--- START ---

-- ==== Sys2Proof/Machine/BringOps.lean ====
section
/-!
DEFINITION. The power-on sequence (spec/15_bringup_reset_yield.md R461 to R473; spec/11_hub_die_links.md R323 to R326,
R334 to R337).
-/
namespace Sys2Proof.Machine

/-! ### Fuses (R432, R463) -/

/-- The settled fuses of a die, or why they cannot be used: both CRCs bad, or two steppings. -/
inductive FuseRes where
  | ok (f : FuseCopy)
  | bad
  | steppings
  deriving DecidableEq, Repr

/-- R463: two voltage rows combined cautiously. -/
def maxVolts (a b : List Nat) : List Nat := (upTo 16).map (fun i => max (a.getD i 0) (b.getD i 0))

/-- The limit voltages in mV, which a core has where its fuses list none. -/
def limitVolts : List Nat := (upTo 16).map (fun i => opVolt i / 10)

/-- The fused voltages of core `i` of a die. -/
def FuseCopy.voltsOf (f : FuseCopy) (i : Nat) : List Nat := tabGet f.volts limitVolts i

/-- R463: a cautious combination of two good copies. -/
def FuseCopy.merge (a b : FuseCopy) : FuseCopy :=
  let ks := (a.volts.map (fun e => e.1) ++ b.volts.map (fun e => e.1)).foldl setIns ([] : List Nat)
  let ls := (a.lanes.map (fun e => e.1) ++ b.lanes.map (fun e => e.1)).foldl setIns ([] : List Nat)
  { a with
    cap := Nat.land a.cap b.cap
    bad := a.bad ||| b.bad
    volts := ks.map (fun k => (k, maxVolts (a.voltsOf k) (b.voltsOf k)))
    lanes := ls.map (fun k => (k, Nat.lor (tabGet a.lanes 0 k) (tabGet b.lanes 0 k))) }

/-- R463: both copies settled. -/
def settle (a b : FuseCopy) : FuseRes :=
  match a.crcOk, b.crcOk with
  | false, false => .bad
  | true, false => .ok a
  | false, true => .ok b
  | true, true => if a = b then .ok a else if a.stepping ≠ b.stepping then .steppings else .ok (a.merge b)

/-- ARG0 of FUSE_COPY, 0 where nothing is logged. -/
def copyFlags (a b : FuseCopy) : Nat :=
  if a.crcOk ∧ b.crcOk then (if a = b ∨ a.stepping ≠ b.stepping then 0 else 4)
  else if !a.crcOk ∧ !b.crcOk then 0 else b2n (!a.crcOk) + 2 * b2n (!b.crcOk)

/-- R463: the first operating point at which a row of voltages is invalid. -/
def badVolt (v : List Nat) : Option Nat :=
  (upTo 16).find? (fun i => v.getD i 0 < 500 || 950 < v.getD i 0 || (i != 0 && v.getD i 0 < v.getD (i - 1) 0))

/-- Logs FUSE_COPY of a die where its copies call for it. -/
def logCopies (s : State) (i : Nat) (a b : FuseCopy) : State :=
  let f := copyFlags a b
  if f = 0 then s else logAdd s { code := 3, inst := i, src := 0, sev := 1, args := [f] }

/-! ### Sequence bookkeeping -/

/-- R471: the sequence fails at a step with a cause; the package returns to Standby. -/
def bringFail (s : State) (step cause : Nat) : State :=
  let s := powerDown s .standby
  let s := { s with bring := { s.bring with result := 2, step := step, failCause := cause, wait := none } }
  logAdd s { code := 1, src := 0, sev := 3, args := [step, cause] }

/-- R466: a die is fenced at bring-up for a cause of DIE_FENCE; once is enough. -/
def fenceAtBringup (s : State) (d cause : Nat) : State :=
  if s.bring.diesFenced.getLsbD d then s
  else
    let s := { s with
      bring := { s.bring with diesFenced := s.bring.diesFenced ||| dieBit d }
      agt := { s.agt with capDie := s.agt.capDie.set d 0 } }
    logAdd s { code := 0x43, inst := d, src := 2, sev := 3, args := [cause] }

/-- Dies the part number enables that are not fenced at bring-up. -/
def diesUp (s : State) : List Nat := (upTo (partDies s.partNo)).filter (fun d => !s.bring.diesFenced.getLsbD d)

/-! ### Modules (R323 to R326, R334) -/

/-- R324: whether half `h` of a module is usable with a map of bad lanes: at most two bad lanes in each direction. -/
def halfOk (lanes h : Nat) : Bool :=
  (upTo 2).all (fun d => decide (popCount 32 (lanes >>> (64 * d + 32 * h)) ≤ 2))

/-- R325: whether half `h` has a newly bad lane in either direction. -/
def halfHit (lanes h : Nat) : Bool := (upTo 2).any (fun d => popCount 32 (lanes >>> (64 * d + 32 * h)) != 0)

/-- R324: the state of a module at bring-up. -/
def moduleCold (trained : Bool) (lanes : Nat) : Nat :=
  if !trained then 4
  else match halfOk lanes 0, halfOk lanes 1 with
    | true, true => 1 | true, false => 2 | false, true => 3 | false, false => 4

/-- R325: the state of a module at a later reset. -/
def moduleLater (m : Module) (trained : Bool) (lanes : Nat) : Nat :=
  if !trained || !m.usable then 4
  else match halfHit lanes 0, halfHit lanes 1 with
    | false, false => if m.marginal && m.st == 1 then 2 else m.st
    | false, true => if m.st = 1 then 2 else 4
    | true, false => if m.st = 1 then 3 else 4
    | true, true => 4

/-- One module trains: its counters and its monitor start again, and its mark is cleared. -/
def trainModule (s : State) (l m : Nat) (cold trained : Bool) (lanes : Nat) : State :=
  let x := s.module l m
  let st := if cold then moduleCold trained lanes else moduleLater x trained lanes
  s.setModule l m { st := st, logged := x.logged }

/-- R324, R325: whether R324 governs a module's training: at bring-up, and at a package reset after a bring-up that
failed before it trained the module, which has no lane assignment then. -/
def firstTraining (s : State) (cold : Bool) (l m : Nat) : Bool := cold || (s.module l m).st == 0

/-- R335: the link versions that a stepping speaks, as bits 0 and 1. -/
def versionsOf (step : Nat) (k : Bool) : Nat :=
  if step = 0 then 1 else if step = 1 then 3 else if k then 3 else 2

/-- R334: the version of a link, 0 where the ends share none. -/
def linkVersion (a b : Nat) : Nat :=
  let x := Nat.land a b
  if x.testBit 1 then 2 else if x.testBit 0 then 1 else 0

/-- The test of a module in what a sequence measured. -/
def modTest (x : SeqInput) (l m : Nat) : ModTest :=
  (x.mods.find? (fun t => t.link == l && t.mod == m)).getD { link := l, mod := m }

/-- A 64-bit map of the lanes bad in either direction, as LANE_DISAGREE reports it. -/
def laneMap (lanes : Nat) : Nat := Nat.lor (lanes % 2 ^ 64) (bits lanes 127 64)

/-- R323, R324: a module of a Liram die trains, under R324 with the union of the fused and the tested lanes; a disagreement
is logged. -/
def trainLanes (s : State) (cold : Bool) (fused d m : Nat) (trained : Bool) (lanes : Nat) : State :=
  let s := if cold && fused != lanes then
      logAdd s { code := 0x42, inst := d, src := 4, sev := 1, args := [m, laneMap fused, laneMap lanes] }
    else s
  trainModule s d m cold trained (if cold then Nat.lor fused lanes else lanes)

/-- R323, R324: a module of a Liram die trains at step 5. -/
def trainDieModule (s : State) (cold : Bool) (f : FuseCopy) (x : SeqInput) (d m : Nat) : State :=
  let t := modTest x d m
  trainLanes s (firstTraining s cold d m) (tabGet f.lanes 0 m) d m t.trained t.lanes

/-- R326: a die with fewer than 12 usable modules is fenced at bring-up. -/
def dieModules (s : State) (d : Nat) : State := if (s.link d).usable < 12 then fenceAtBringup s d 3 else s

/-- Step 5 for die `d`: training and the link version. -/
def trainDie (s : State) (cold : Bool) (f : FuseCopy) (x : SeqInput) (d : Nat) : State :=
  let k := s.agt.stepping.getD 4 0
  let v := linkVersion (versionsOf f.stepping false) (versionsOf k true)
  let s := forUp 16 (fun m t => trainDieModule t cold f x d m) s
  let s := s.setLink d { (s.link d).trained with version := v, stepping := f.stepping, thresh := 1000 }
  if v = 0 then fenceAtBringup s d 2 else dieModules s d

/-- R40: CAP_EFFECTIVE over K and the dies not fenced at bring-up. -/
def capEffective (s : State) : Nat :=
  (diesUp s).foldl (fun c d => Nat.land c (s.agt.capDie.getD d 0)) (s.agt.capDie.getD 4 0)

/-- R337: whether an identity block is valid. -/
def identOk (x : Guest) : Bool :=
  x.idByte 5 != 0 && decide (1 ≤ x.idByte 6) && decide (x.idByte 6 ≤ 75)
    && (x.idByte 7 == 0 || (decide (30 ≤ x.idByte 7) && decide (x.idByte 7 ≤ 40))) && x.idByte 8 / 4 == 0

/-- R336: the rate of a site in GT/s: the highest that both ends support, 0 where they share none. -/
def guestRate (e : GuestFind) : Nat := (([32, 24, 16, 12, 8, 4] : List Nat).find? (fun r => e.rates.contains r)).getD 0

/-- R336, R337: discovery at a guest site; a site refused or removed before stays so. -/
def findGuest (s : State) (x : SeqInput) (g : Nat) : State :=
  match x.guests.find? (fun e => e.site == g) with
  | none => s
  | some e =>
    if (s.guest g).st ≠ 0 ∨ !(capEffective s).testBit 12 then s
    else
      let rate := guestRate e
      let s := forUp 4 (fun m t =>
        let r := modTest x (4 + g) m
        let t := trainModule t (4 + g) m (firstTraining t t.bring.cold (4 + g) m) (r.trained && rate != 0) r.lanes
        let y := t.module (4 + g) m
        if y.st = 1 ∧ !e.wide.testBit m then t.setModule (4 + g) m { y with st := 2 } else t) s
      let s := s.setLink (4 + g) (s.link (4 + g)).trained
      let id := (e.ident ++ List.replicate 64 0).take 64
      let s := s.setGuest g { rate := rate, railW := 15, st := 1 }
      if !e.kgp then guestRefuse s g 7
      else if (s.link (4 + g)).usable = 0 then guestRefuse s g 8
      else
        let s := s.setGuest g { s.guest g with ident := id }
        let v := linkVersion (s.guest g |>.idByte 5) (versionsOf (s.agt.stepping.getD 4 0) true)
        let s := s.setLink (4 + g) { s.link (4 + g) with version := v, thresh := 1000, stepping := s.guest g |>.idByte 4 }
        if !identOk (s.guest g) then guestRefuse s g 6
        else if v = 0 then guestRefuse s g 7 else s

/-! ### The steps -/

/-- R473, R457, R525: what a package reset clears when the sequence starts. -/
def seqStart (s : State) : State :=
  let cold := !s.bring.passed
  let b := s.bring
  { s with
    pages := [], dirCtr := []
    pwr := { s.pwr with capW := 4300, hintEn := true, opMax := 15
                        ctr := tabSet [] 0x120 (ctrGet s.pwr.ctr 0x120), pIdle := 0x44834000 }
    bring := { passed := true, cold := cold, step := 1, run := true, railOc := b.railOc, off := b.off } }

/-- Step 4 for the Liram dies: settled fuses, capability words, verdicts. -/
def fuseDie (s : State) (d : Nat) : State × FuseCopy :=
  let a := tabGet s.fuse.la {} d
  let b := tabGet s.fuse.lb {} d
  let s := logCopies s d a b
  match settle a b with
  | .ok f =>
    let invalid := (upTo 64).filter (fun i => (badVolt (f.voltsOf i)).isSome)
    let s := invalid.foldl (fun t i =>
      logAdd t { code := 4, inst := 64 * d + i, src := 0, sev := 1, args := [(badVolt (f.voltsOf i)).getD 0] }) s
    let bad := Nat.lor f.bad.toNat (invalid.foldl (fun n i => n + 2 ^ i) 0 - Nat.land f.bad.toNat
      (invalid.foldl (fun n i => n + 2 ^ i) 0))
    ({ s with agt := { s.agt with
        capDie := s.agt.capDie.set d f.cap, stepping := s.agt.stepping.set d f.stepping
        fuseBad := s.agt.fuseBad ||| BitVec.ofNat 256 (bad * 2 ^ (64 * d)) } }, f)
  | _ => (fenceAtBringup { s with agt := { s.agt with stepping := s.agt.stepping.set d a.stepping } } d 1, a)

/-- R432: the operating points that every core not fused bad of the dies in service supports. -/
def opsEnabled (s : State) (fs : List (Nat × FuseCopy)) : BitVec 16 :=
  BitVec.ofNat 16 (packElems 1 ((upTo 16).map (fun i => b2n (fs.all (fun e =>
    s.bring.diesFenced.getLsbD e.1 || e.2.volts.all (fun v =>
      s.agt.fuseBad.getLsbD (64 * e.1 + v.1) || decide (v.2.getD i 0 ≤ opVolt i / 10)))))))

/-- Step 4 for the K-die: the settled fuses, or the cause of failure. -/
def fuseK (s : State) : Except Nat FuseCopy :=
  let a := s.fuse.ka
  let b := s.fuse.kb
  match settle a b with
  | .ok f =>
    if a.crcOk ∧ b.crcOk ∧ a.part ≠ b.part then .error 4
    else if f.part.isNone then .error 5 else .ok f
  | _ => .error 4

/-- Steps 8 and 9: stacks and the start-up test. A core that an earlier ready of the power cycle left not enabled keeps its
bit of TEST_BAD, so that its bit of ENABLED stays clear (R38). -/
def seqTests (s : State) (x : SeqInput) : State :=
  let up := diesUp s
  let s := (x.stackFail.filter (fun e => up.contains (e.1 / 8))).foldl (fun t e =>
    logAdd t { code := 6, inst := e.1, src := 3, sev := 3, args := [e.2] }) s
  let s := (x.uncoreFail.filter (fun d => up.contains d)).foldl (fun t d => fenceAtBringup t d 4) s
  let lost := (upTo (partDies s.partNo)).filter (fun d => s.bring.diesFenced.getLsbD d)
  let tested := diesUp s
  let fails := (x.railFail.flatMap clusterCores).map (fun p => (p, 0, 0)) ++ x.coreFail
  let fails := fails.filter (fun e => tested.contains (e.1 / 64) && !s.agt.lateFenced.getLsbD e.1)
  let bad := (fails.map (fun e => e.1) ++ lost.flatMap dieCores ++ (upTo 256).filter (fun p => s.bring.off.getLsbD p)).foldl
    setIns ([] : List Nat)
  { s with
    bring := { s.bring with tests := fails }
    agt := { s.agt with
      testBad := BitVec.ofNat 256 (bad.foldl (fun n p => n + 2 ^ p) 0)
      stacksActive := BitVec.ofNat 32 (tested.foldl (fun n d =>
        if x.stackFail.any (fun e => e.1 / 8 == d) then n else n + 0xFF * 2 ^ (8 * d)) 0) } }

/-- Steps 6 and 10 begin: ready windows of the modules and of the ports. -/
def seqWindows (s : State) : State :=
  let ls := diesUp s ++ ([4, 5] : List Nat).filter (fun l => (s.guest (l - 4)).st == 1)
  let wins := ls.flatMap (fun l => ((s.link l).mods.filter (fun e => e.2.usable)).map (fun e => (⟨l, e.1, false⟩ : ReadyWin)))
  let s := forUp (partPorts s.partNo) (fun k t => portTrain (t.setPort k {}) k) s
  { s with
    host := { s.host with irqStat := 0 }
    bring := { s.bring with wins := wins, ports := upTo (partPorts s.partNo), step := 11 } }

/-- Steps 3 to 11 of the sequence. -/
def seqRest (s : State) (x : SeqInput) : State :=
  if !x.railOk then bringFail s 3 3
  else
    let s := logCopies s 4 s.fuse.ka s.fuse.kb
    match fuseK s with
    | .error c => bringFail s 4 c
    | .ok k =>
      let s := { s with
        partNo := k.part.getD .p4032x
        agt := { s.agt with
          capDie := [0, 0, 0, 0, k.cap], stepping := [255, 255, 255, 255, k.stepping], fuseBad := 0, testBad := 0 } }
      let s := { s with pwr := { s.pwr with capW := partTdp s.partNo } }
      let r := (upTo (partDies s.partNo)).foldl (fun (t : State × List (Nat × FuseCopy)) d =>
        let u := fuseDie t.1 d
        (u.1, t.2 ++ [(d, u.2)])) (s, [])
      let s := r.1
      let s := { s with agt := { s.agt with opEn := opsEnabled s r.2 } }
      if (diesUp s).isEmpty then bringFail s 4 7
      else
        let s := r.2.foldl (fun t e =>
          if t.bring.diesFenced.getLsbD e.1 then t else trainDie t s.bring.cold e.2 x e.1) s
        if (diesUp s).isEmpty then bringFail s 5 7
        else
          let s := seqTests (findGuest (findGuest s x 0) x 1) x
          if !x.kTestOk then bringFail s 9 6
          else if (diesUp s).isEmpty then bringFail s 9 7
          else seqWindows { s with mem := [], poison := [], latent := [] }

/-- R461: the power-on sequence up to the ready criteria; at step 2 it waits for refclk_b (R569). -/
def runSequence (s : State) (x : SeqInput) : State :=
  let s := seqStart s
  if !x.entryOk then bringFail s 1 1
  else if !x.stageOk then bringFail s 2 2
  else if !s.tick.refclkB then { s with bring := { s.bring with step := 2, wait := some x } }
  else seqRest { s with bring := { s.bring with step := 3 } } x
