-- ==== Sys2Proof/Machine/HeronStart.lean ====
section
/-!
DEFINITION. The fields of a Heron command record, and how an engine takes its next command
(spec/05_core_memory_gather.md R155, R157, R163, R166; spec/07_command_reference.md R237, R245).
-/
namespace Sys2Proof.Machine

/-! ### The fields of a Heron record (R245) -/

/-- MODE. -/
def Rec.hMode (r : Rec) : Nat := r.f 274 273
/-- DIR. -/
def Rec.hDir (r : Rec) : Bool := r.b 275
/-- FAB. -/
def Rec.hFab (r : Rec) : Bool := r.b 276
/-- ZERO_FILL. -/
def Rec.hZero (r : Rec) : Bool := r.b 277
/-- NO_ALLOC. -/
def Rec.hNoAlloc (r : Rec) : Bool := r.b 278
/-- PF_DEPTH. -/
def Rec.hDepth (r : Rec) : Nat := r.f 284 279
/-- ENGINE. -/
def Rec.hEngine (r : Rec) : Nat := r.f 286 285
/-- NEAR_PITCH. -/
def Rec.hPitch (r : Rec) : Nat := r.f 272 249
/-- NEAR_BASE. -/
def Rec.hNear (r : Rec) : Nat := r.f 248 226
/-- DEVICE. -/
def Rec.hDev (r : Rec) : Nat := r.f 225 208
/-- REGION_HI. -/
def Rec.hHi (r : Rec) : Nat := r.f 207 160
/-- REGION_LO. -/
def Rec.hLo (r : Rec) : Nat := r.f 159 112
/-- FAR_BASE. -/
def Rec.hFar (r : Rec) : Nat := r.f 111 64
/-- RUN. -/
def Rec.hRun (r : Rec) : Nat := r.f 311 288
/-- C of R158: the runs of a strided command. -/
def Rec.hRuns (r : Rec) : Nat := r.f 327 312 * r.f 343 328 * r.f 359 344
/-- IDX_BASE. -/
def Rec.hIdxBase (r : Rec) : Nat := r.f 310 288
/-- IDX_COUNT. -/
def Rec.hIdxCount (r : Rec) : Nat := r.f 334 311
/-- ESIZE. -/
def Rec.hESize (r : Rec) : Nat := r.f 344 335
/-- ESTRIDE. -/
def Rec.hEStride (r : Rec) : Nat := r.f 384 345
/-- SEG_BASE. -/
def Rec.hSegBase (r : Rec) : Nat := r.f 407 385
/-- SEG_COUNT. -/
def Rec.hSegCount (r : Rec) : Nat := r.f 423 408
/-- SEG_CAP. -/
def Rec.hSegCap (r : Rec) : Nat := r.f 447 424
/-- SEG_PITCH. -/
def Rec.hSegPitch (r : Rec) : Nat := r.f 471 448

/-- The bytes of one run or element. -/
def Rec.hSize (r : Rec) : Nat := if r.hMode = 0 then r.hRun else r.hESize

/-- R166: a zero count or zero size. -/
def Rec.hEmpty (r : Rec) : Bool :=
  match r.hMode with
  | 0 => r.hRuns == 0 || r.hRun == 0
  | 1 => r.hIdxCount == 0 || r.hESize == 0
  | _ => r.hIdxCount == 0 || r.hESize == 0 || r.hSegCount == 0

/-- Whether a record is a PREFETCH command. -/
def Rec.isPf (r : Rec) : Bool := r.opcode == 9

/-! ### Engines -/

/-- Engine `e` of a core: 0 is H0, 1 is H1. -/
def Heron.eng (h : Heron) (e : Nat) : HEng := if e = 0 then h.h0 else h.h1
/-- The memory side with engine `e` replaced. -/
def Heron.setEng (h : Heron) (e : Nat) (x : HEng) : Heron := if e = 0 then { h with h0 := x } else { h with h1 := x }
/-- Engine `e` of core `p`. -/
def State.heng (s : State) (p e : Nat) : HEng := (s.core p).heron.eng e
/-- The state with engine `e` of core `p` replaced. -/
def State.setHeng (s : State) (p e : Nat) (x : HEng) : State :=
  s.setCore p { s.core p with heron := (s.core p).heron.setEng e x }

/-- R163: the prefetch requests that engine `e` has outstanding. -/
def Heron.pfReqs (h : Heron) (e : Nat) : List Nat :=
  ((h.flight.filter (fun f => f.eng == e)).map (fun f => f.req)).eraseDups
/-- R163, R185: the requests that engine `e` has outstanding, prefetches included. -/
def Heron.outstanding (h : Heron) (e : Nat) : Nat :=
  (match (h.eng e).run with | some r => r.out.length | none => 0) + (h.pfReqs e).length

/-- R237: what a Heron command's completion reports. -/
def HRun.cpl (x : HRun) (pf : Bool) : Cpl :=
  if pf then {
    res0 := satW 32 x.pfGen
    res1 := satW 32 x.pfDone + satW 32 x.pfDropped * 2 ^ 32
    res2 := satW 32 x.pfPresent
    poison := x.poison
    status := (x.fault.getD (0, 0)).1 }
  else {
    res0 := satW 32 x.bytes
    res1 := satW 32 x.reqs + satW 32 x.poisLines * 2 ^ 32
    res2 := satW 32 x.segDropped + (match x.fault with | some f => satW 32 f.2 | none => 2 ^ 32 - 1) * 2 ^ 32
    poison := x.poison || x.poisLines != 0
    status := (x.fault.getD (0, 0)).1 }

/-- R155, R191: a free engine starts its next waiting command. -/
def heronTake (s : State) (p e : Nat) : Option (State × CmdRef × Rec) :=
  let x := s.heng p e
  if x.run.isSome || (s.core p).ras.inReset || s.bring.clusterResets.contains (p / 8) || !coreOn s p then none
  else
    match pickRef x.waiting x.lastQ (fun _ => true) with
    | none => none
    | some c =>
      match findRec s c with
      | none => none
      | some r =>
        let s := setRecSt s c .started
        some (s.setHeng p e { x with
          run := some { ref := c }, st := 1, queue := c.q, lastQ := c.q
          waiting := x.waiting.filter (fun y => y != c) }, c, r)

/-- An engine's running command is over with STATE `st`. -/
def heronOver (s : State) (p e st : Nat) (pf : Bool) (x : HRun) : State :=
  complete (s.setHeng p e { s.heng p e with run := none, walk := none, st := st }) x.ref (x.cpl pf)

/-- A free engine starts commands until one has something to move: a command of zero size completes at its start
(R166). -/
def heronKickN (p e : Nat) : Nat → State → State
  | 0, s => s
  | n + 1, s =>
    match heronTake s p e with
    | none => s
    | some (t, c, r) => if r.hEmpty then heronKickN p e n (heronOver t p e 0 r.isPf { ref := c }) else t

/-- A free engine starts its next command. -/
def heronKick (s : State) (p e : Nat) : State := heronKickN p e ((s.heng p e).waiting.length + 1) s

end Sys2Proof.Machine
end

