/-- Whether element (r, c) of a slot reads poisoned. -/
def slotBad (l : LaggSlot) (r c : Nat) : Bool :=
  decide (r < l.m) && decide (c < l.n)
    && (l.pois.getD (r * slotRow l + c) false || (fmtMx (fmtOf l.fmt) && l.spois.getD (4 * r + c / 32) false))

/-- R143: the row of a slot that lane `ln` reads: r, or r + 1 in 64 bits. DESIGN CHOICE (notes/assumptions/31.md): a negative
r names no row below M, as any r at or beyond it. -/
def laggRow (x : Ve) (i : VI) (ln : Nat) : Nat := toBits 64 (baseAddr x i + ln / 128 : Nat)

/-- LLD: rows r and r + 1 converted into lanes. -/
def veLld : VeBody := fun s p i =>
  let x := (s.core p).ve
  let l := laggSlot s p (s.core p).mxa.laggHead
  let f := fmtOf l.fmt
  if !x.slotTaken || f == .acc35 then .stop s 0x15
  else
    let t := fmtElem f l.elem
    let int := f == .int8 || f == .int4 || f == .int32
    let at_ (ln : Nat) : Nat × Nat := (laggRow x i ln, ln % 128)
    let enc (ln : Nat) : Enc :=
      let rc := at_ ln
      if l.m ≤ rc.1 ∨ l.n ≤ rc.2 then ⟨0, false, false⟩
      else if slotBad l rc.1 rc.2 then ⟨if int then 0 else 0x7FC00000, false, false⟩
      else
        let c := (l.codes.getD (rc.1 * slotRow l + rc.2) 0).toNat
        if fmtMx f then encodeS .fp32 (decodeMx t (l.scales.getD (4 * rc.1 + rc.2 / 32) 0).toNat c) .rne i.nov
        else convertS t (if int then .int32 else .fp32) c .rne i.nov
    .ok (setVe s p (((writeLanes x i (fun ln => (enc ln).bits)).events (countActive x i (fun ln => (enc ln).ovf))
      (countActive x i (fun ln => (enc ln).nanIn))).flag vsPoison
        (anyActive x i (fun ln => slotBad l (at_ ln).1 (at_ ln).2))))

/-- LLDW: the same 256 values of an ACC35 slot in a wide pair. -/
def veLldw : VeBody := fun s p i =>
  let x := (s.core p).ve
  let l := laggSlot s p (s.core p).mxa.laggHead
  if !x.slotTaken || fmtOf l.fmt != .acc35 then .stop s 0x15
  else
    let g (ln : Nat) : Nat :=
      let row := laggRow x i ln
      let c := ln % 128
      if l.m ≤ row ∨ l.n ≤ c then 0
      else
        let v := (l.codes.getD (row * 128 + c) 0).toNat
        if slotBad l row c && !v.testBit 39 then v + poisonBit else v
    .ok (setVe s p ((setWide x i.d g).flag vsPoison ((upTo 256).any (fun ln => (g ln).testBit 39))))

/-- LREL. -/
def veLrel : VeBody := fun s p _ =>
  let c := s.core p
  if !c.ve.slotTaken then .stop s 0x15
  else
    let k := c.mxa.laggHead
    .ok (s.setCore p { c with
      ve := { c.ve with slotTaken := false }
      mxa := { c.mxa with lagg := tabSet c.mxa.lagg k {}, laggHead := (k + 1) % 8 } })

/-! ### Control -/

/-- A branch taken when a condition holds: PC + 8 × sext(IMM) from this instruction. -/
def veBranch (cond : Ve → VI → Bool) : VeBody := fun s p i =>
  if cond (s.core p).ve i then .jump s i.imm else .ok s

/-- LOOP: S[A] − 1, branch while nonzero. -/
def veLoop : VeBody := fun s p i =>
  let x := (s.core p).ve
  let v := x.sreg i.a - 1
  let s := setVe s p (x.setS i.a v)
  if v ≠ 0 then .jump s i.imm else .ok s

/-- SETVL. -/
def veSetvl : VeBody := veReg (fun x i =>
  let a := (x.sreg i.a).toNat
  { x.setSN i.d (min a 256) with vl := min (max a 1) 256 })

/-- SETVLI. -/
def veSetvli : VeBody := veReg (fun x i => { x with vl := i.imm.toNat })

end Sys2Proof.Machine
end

--- END ---

Requirement ▸ Say how many lines of the records contain the word "guestRefuse", and give no other output.

Task result ▸ 4